### ABOUT THIS TASK
Every line below from the one containing "def Part.hasRoom (p" through the one containing "namespace Sys2Proof" must be transcribed exactly. Omit all lines outside that stretch.

(THE DATA Opens)

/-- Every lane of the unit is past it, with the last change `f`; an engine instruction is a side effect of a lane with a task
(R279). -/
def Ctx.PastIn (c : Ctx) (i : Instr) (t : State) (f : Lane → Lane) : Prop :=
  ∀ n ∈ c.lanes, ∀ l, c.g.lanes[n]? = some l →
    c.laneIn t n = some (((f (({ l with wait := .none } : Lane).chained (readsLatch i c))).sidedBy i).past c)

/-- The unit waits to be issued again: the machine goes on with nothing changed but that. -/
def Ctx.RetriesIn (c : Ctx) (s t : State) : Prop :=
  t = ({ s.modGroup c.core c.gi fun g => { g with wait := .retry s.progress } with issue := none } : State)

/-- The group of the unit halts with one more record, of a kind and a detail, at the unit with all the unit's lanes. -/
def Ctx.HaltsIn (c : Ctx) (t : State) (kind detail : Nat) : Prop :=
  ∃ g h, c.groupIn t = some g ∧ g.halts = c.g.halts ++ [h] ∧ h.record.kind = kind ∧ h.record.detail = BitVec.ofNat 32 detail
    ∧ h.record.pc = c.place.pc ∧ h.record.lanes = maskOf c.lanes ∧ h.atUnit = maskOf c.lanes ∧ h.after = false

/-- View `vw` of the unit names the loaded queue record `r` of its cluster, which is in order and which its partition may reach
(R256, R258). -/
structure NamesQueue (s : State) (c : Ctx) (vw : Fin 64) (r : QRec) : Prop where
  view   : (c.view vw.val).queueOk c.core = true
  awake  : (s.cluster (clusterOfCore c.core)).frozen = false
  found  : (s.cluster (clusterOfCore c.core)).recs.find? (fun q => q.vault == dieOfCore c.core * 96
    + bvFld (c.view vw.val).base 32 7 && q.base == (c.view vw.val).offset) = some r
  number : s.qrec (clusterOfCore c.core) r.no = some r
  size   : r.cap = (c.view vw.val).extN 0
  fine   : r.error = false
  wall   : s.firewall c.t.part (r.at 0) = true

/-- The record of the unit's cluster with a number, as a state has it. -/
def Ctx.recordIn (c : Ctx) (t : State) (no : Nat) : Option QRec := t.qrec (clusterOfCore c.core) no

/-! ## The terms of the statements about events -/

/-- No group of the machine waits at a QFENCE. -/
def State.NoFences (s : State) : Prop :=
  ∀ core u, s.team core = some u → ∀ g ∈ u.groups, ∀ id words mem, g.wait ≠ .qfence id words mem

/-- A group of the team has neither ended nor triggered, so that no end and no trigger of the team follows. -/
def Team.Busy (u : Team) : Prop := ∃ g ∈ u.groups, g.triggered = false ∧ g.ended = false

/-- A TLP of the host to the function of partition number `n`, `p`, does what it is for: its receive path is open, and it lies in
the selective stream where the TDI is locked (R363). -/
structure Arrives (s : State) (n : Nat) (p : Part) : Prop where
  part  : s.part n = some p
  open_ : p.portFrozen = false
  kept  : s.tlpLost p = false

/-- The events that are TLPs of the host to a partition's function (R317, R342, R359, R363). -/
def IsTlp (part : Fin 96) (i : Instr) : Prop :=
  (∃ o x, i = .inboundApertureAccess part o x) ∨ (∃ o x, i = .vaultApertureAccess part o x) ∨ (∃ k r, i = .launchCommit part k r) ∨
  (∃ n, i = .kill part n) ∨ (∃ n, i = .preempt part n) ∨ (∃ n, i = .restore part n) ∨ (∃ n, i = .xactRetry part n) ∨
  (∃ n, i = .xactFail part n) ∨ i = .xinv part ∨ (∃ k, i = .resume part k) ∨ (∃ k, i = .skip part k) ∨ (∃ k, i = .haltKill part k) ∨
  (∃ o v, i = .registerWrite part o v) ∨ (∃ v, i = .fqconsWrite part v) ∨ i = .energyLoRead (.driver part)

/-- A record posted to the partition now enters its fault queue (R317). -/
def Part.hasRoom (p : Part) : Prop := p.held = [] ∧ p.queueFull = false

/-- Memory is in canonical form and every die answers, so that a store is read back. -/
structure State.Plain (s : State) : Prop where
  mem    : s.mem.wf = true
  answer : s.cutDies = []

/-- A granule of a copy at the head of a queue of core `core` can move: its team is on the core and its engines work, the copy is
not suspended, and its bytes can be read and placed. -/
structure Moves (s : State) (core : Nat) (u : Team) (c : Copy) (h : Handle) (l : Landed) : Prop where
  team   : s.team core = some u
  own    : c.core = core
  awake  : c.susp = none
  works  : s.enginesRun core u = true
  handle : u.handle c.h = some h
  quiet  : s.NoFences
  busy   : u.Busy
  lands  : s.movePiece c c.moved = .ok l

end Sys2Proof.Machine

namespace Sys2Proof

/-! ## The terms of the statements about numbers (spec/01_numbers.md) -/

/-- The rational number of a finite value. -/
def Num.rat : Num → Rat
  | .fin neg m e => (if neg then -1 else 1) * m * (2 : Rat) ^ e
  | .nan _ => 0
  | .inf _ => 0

(THE DATA Closes)

### WRITTEN ANSWER
def Part.hasRoom (p : Part) : Prop := p.held = [] ∧ p.queueFull = false

/-- Memory is in canonical form and every die answers, so that a store is read back. -/
structure State.Plain (s : State) : Prop where
  mem    : s.mem.wf = true
  answer : s.cutDies = []

/-- A granule of a copy at the head of a queue of core `core` can move: its team is on the core and its engines work, the copy is
not suspended, and its bytes can be read and placed. -/
structure Moves (s : State) (core : Nat) (u : Team) (c : Copy) (h : Handle) (l : Landed) : Prop where
  team   : s.team core = some u
  own    : c.core = core
  awake  : c.susp = none
  works  : s.enginesRun core u = true
  handle : u.handle c.h = some h
  quiet  : s.NoFences
  busy   : u.Busy
  lands  : s.movePiece c c.moved = .ok l

end Sys2Proof.Machine

namespace Sys2Proof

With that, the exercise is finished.